Without a doubt go to Muir Woods. It's only about 12 miles from the Golden Gate Bridge. Be warned though you will probably be inspired to start a new scape.

http://images.google.com/images?sourceid=navclient&ie=UTF-8&rlz=1T4GGIH_enUS212US212&q=Muir+woods&um=1&sa=N&tab=wi


----------



## gibmaker (Jan 3, 2007)

Alcatraz is pretty cool. Also I would go to pier 64, I think thats the pier. There is a huge aquarium over there. I know of a nude beach as well. I never got to walk through china town, if I were to go back I would do that for sure.


----------



## BryceM (Nov 6, 2005)

Thanks everyone. By some random coincidence my hotel will be only a few blocks from Aqua Forest. Bringing a plant or two back in the luggage shouldn't be too hard.

Is Albany's worth a cab ride to see?


----------



## fishman9809 (Feb 4, 2008)

I would recommend going to the pier 39 aquarium, it is beautiful!!!


----------



## greenfish (Mar 7, 2005)

Albany is a pretty good haul from SF. That would probably be a pricey cab ride.
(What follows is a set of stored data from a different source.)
-- ==== Sys2Proof/Tests/Slice0.lean ====
section
/-! SUPPORT. Small states, the commands that WellFormed refuses, and for each statement states that meet its hypotheses. -/
namespace Sys2Proof.Tests
open Sys2Proof Sys2Proof.Machine
set_option maxRecDepth 20000
set_option Elab.async false

/-! ### Small states -/

def R : State := State.reset

/-- A packet of queue 1 that core 0 holds, under tag 0x1234. -/
def pkf (opc axis flags : Byte) (par : List Byte) : Packet :=
  ⟨[opc, flags, 0x34, 0x12, axis, 1, BitVec.ofNat 8 par.length, 0, 0, 0, 0, 0, 0, 0, 0, 0] ++ par, 1, 0, some 0, none, false⟩

/-- The same, without flags. -/
def pk (opc axis : Byte) (par : List Byte) : Packet := pkf opc axis 0 par

/-- A state in which that packet is the only one. -/
def holding (s : State) (p : Packet) : State := { s with q := { s.q with packets := [p], nextSeq := 1 } }

/-- A flash device of 16 MiB that qualifies. -/
def chip : Sfdp :=
  { signature := true, density := 0x1000000, read111 := some ⟨0x0B, 8⟩, read112 := none, read122 := none, read114 := none
    read144 := none, quadEnable := 0, modeBits := none, address4 := 0, erase4k := some 0x20, erase64k := some 0xD8, pageSize := 256
    suspend := true }

/-- Device 0 of the memory port is there and qualified. -/
def flashed (m : MemPort) : MemPort := { m with dev0 := true, chip0 := some chip }

/-- The life-cycle state with its state word. -/
def inState (s : State) (l : LifeCycle) : State := { s with nvm := { s.nvm with lc := l, lcWord := lifeWord l } }

/-- An axis is on. -/
def on (s : State) (n : AxisId) : State := s.modDrv n fun d => { d with enabled := true, energised := true }

/-- Both safe-off inputs are high and SAFE_ACT has ended. -/
def safe (s : State) : State := { s with dev := { s.dev with safeAct := false } }

/-- A list of bytes as it lies in flash from an address on. -/
def cells (a : Nat) (l : List Byte) : List Host.Cell :=
  match l with
  | [] => []
  | v :: vs => (a, v) :: cells (a + 1) vs

/-- A segment of your host that a snapshot has seen. -/
def seg (k : SegKind) (tag : BitVec 16) : Segment :=
  { ref := .host tag 1, kind := k, overlap := false, deadline := none, start := none, batch := 0, flags := {}, seen := true
    blendOk := false }

/-- A segment that runs by a plan. -/
def runOf (g : Segment) (l : List Phase) : Run :=
  { seg := g, ms := 0, ps := 0, vs := 0, phases := l, target := none, unbounded := false, onM7 := false, decided := none, delay := 0
    home := .notHome, pCap := 0, capM := 0, timeoutAt := none, tailSeen := false }

/-- A stretch at rest or of a steady speed. -/
def flat (v : Int) (k : Nat) : Phase := ⟨0, v, 0, 0, k, .body⟩

def zeros (k : Nat) : List Byte := List.replicate k 0

/-- What runs and waits on an axis that is on. -/
def moving (n : AxisId) (r : List Run) (q : List Segment) : State :=
  (on R n).modMot n fun a => { a with runs := r, queue := q, mProg := 2000 * 65536 }

/-- Axis 5 has one command in flight, number 0, of the kind given. -/
def acting (s : State) (k : ActKind) : State :=
  { s with q := { s.q with actions := [⟨0, .host 0x1234 1, 5, k, [5], [], 0, 0⟩], nextAct := 1 } }

/-- A pin serves an axis by a function. -/
def routed (s : State) (i : PinId) (n : AxisId) (f : Nat) : State :=
  s.modPin i fun p => { p with entry := BitVec.ofNat 32 (n.val + 256 * f) }

def p40 : List Byte := leBytes 8 (2 ^ 24) ++ leBytes 8 (2 ^ 40) ++ leBytes 8 (2 ^ 30) ++ leBytes 8 (2 ^ 30) ++ zeros 8
def p32 : List Byte := leBytes 8 (2 ^ 40) ++ leBytes 8 (2 ^ 30) ++ leBytes 8 (2 ^ 30) ++ zeros 8
def p28 : List Byte := leBytes 8 (2 ^ 40) ++ leBytes 4 1000 ++ zeros 16
def p48 : List Byte := leBytes 8 (2 ^ 30) ++ leBytes 8 (2 ^ 40) ++ leBytes 8 (2 ^ 38) ++ leBytes 8 (2 ^ 20) ++ leBytes 8 (2 ^ 30) ++ zeros 8
def p12 : List Byte := leBytes 4 1000 ++ zeros 8
def p56 : List Byte := zeros 8 ++ leBytes 8 (2 ^ 40) ++ leBytes 8 (2 ^ 38) ++ leBytes 8 (2 ^ 30) ++ leBytes 8 (2 ^ 30) ++ zeros 16
def amps : List Byte := [0, 0x10, 4, 1, 0xE8, 3, 0xF4, 1, 0, 0, 0x2C, 1, 0xC8, 0, 0xF4, 1]

/-! ### States of the statements -/

def w_cfgGroup : State := holding R (pkf 0x08 0xFE 1 amps)
def w_cfgBad : State := holding (on R 6) (pkf 0x08 0xFE 1 (amps.set 1 0x11))
def w_bindBusy : State := holding (R.modMot 5 fun a => { a with queue := [seg (.hold 1 false) 7] }) (pk 0x0A 5 [3, 0, 0, 0])
def w_group : State := holding R (pkf 0x09 0xFE 2 [1, 0x1F, 5, 24, 4, 10, 3, 0])
def w_route : State := holding R (pk 0x0B 0xFF [1, 1, 2, 0, 7, 0, 5, 0x0B, 0, 0, 95, 0, 0x2F, 0x0F, 1, 1])
def w_bind : State := holding R (pk 0x0A 5 [7, 0, 0, 0])
def w_setPos : State := holding R (pk 0x0C 5 (leBytes 8 (2 ^ 30)))
def w_speed : State := holding R (pk 0x18 5 (leBytes 8 1))
def w_accel : State := holding R (pk 0x19 5 (zeros 8 ++ leBytes 8 1))
def w_stop : State := holding R (pk 0x1A 5 [])
def w_quick : State := holding R (pkf 0x1B 0xFE 1 [])

/-- An earlier MOVE_REL of axis 5 that no core has taken. -/
def early : Packet := { pk 0x11 5 p40 with queue := 2, core := none }
def w_stopFlush : State :=
  { R with q := { packets := [early, { pkf 0x1A 5 0x20 [] with seq := 1 }], nextSeq := 2 } }
def w_quickFlush : State :=
  { R with q := { packets := [early, { pkf 0x1B 0xFE 0x21 [] with seq := 1 }], nextSeq := 2 } }
def w_stopAll : State := { R with q := { packets := [early, { pk 0x7F 0xFF [] with seq := 1 }], nextSeq := 2 } }
def w_stopAllOn : State := { on R 3 with q := { packets := [early, { pk 0x7F 0xFF [] with seq := 1 }], nextSeq := 2 } }

def home5 : State := routed (on R 5) 9 5 4
def w_seg (opc : Byte) (par : List Byte) : State := holding home5 (pk opc 5 par)
def segs : List State :=
  [w_seg 0x10 p40, w_seg 0x11 p40, w_seg 0x12 p32, w_seg 0x13 p28, w_seg 0x14 p48, w_seg 0x15 p12, w_seg 0x16 p56]
def inBatch : Packet := { pk 0x11 5 p40 with bytes := (pk 0x11 5 p40).bytes.set 12 1 }
def aBatch : Batch :=
  { id := 1, pred := 0, master := 7, start := none, ovlMax := 0, mask := 0x20, contributed := 0, closed := false, tails := [], ends := []
    emptyAt := none }
def w_batchSeg : State := { on R 5 with q := { packets := [inBatch], nextSeq := 1, batches := [aBatch] } }
def w_segOff : State := holding R (pk 0x11 5 p40)
def w_segSupply : State := holding (home5.modGroup 1 fun g => { g with supplyHold := true, lockout := 1 }) (pk 0x11 5 p40)
def w_define : State := holding R (pk 0x20 0xFF ([1, 0, 0, 0, 7, 0, 0, 0] ++ zeros 8 ++ [0x20] ++ zeros 7))
def w_close : State :=
  { R with q := { packets := [pk 0x20 0xFF ([1, 0, 0, 0, 0, 1] ++ zeros 18)], nextSeq := 1, batches := [aBatch] } }

def w_enable : State := holding (safe R) (pk 0x1D 5 [])
def w_enableSafe : State := holding R (pk 0x1D 5 [])
def w_enableOn : State := holding (on (safe R) 5) (pk 0x1D 5 [])
def w_energise : State := (safe R).modDrv 5 fun d => { d with enabling := true }
def w_disable : State := holding (on R 5) (pk 0x1C 5 [])
def w_disableOff : State := holding R (pk 0x1C 5 [])
def w_flush : State :=
  holding (R.modMot 5 fun a => { a with queue := [seg (.hold 1 false) 7, seg (.hold 2 false) 8] }) (pk 0x1E 5 [])
def w_diagnose : State := holding R (pk 0x28 5 [])
def w_diagWait : State := holding (R.modGroup 1 fun g => { g with diag := some (6, 0) }) (pk 0x28 5 [])
def w_diagEnd : State := acting (R.modGroup 1 fun g => { g with diag := some (5, 0) }) .diagnose
def w_ident : State := holding (on R 5) (pk 0x29 5 [100, 0, 1, 0])
def w_clearAxis : State := holding (R.modProt 5 fun p => { p with latched := true, retry := .latch, tries := 4 }) (pk 0x38 5 [])
def w_clearAll : State :=
  { holding R (pk 0x38 0xFF []) with
    q := { packets := [pk 0x38 0xFF []], nextSeq := 1, live := [(0x1234, 1, 0xFF), (7, 1, 5)] }
    dev := { R.dev with gfault := 0xFF, tagLost := true } }
def w_owner (o : Owner) (op : Byte) : State := holding (R.modProt 5 fun p => { p with owner := o }) (pk 0x39 5 [op, 0, 0, 0])
def w_ownerMoving : State :=
  holding ((R.modProt 5 fun p => { p with owner := .localJog }).modMot 5 fun a => { a with jog := some ⟨true, 0, 0, [], 1⟩ })
    (pk 0x39 5 [0, 0, 0, 0])
def w_epochCmd : State := holding R (pk 0x58 0xFF ([0, 1, 0, 0, 0, 0, 0, 0] ++ [127, 0, 0, 0]))
def w_epoch : State :=
  { R with tb := { R.tb with epoch := some ⟨.host 0x1234 1, 256, 0x41, 3⟩
                             snap := Vector.ofFn fun (i : Fin 8) => 65536 * (i.val + 1) } }

/-! ### Tables, libraries, flash and firmware -/

def w_tblFlash : State := holding R (pk 0x30 0xFF [1, 1, 0, 0, 0, 0, 0, 0, 0, 0, 1, 0])
def w_tblPart : State := holding R (pk 0x30 0xFF [3, 0, 0xFF, 3, 1, 0, 0, 0, 1, 0, 2, 0])
def w_tblCommit : State := holding R (pk 0x30 0xFF [0, 2, 0, 0, 0, 0, 0, 0])
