-- ==== Sys2Proof/Machine/Core.lean ====
section
/-! DEFINITION. The model as the host reads it. -/

def Sys2Proof.core : Host.Core :=
  { State := Sys2Proof.Machine.State, Fault := Sys2Proof.Machine.Fault, Refusal := Sys2Proof.Machine.Refusal,
    step := Sys2Proof.Machine.step, reset := Sys2Proof.Machine.State.reset }
end

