-- ==== Sys2Proof/Certificates/Slice0/Obligations.lean ====
section
/-!
DEFINITION. The statements for the provers. They come from the numbered rules of spec/; each docstring names them. A
statement about every state holds for every value of the parameters of 00_scope.md R7, since State holds them (log 1).
-/

open Sys2Proof Sys2Proof.Machine

/-! ## Decoding -/

/-- 95_test_vectors.md section 4.3: words of every family decode to the instructions listed there. -/
def Obligations.DecodesTheManualsWords : Prop :=
  decodeWord 0#64 0x8B020023#32 = some (.add 3 1 2) ∧
  decodeWord 0#64 0xD36010A5#32 = some (.lsl 5 5 4) ∧
  decodeWord 0#64 0x913FFC21#32 = some (.addi 1 1 (-1#64)) ∧
  decodeWord 5#64 0x17FFFFFF#32 = some (.b 4) ∧
  decodeWord 10#64 0x54FFFF87#32 = some (.bVc 6) ∧
  decodeWord 4#64 0xB5FFFFC1#32 = some (.cbnz 1 2) ∧
  decodeWord 0#64 0xF81F8022#32 = some (.stur 2 1 (-8#64)) ∧
  decodeWord 0#64 0x8B000400#32 = none

/-- 30_encoding.md R89: no two rows of the opcode map overlap, so a word matches exactly one row or none. -/
def Obligations.OneRowOrNoneMatches : Prop :=
  (∀ o p : Op, o ≠ p → (o.pattern ^^^ p.pattern) &&& o.mask &&& p.mask ≠ 0#32) ∧
  ∀ w : Code, (∃ o : Op, w &&& o.mask = o.pattern ∧ findWord w = some o ∧ ∀ p : Op, w &&& p.mask = p.pattern → p = o) ∨
    ((∀ o : Op, w &&& o.mask ≠ o.pattern) ∧ findWord w = none)

/-- 30_encoding.md R96: the opcode map row by row; "a word w is the instruction if and only if `w AND mask = match`". -/
def Obligations.OpcodeMapDecidesTheWord : Prop :=
  ∀ row ∈ ([
    (.add, 0x8B000000#32, 0xFFE0FC00#32),
    (.adds, 0xAB000000#32, 0xFFE0FC00#32),
    (.sub, 0xCB000000#32, 0xFFE0FC00#32),
    (.subs, 0xEB000000#32, 0xFFE0FC00#32),
    (.and, 0x8A000000#32, 0xFFE0FC00#32),
    (.ands, 0xEA000000#32, 0xFFE0FC00#32),
    (.orr, 0xAA000000#32, 0xFFE0FC00#32),
    (.eor, 0xCA000000#32, 0xFFE0FC00#32),
    (.lsl, 0xD3600000#32, 0xFFFF0000#32),
    (.lsr, 0xD3400000#32, 0xFFFF0000#32),
    (.addi, 0x91000000#32, 0xFFC00000#32),
    (.addis, 0xB1000000#32, 0xFFC00000#32),
    (.subi, 0xD1000000#32, 0xFFC00000#32),
    (.subis, 0xF1000000#32, 0xFFC00000#32),
    (.andi, 0x92000000#32, 0xFFC00000#32),
    (.andis, 0xF2000000#32, 0xFFC00000#32),
    (.orri, 0xB2000000#32, 0xFFC00000#32),
    (.eori, 0xD2000000#32, 0xFFC00000#32),
    (.b, 0x14000000#32, 0xFC000000#32),
    (.bEq, 0x54000000#32, 0xFF00001F#32),
    (.bNe, 0x54000001#32, 0xFF00001F#32),
    (.bLt, 0x5400000B#32, 0xFF00001F#32),
    (.bLe, 0x5400000D#32, 0xFF00001F#32),
    (.bGt, 0x5400000C#32, 0xFF00001F#32),
    (.bGe, 0x5400000A#32, 0xFF00001F#32),
    (.bMi, 0x54000004#32, 0xFF00001F#32),
    (.bPl, 0x54000005#32, 0xFF00001F#32),
    (.bVs, 0x54000006#32, 0xFF00001F#32),
    (.bVc, 0x54000007#32, 0xFF00001F#32),
    (.cbnz, 0xB5000000#32, 0xFF000000#32),
    (.ldur, 0xF8400000#32, 0xFFE00C00#32),
    (.stur, 0xF8000000#32, 0xFFE00C00#32),
    (.ldurb, 0x38400000#32, 0xFFE00C00#32),
    (.sturb, 0x38000000#32, 0xFFE00C00#32),
    (.ldurh, 0x78400000#32, 0xFFE00C00#32),
    (.sturh, 0x78000000#32, 0xFFE00C00#32),
    (.ldursw, 0xB8800000#32, 0xFFE00C00#32),
    (.sturw, 0xB8000000#32, 0xFFE00C00#32)] : List (Op × Code × Code)),
  ∀ w : Code, findWord w = some row.1 ↔ w &&& row.2.2 = row.2.1

/-- 30_encoding.md R95: the ten condition numbers of a B.cond word; the other 22 values decode to nothing. -/
def Obligations.ConditionNumbersOfBcond : Prop :=
  ∀ (pc : Word) (w : Code), bits 24 8 w = 0b01010100#8 →
    let target := pc + (bits 5 19 w).signExtend 64
    decodeWord pc w =
      if bits 0 5 w = 0#5 then some (.bEq target) else if bits 0 5 w = 1#5 then some (.bNe target)
      else if bits 0 5 w = 4#5 then some (.bMi target) else if bits 0 5 w = 5#5 then some (.bPl target)
      else if bits 0 5 w = 6#5 then some (.bVs target) else if bits 0 5 w = 7#5 then some (.bVc target)
      else if bits 0 5 w = 10#5 then some (.bGe target) else if bits 0 5 w = 11#5 then some (.bLt target)
      else if bits 0 5 w = 12#5 then some (.bGt target) else if bits 0 5 w = 13#5 then some (.bLe target)
      else none

/-- 30_encoding.md R97: a field that the instruction does not use must be zero in a word; the bundle input ignores it
(the shift amount of a non-shift, Rm of a shift, the discriminator of a data transfer). -/
def Obligations.UnusedFieldsMustBeZeroInAWord : Prop :=
  (∀ (pc : Word) (w : Code), bits 10 6 w ≠ 0#6 →
    bits 21 11 w ∈ [0b10001011000#11, 0b10101011000#11, 0b11001011000#11, 0b11101011000#11, 0b10001010000#11,
      0b11101010000#11, 0b10101010000#11, 0b11001010000#11] → decodeWord pc w = none) ∧
  (∀ (pc : Word) (w : Code), bits 16 5 w ≠ 0#5 → bits 21 11 w ∈ [0b11010011011#11, 0b11010011010#11] →
    decodeWord pc w = none) ∧
  (∀ (pc : Word) (w : Code), bits 10 2 w ≠ 0#2 →
    bits 21 11 w ∈ [0b11111000010#11, 0b11111000000#11, 0b00111000010#11, 0b00111000000#11, 0b01111000010#11,
      0b01111000000#11, 0b10111000100#11, 0b10111000000#11] → decodeWord pc w = none) ∧
  (∀ (b : Bundle) (o : Op) (imm : Option Int), findMnemonic b.mnemonic = some o →
    o ∈ [Op.add, .adds, .sub, .subs, .and, .ands, .orr, .eor] →
    decodeBundle { b with imm := imm } = decodeBundle b) ∧
  (∀ (b : Bundle) (o : Op) (rm : Option Reg), findMnemonic b.mnemonic = some o → o ∈ [Op.lsl, .lsr] →
    decodeBundle { b with rm := rm } = decodeBundle b) ∧
  (∀ (b : Bundle) (disc : Option (BitVec 2)), decodeBundle { b with disc := disc } = decodeBundle b)

/-- 30_encoding.md R92 and R93: the targets of the branch words, relative to the branch's own PC, in instruction units. -/
def Obligations.BranchWordTargets : Prop :=
  (∀ (pc : Word) (w : Code), bits 26 6 w = 0b000101#6 →
    decodeWord pc w = some (.b (pc + BitVec.ofInt 64 (bits 0 26 w).toInt)) ∧
    -(2 ^ 25) ≤ (bits 0 26 w).toInt ∧ (bits 0 26 w).toInt ≤ 2 ^ 25 - 1) ∧
  (∀ (pc : Word) (w : Code), bits 24 8 w = 0b10110101#8 →
    decodeWord pc w = some (.cbnz (bits 0 5 w) (pc + BitVec.ofInt 64 (bits 5 19 w).toInt)) ∧
    -(2 ^ 18) ≤ (bits 5 19 w).toInt ∧ (bits 5 19 w).toInt ≤ 2 ^ 18 - 1) ∧
  (∀ (pc : Word) (w : Code) (target : Word),
    decodeWord pc w ∈ [some (.bEq target), some (.bNe target), some (.bLt target), some (.bLe target),
      some (.bGt target), some (.bGe target), some (.bMi target), some (.bPl target), some (.bVs target),
      some (.bVc target)] →
    target = pc + BitVec.ofInt 64 (bits 5 19 w).toInt)

/-- 30_encoding.md R82: the catalog's `find` is case-insensitive, the mnemonics differ ignoring case, and a mnemonic
that matches none raises `UnknownMnemonic`. Case is folded for ASCII letters (log 10). -/
def Obligations.MnemonicLookupIgnoresCase : Prop :=
  (∀ o : Op, findMnemonic o.name = some o) ∧
  (∀ m : String, findMnemonic (String.ofList (m.toList.map Char.toLower)) = findMnemonic m ∧
    findMnemonic (String.ofList (m.toList.map Char.toUpper)) = findMnemonic m) ∧
  (∀ o p : Op, foldCase o.name = foldCase p.name → o = p) ∧
  (∀ b : Bundle, findMnemonic b.mnemonic = none → decodeBundle b = .error (.unknownMnemonic 0#64))

/-- 30_encoding.md R81 and R80: a bundle with a known mnemonic is an instruction exactly when it carries the fields of
that instruction's format, in range; otherwise it raises `InvalidOperandBundle`. -/
def Obligations.BundleNeedsItsFormatsFields : Prop :=
  ∀ (b : Bundle) (o : Op), findMnemonic b.mnemonic = some o →
    (∀ i : Instr, decodeBundle b = .ok i ↔ i.op = o ∧ carries b i) ∧
    (decodeBundle b = .error .invalidOperandBundle ↔ ¬ ∃ i : Instr, i.op = o ∧ carries b i)

/-- Decode and encode agree (30_encoding.md R84 to R99): the word of a well-formed instruction, standing at `pc`, decodes
there to that instruction, every operand at every value the encoding admits. -/
def Obligations.DecodeOfEncode : Prop :=
  ∀ (pc : Word) (i : Instr), i.wellFormed pc = true → decodeWord pc (encode pc i) = some i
They have a good selection of plants but it is nowhere near as nice as Aqua Forest. 

The Pier that gibmaker is thinking of is Pier 39.

I don't get in to San Francisco much even though I lived in the area my whole life. Chinatown has good food. The exploritorium is interesting. Pier 39 is cool. Alcatraz is worth a visit. Ghirardelli Square is worth going to even if all you do is have a hot fudge sundae. Ride a cable car! Go down Lombard street.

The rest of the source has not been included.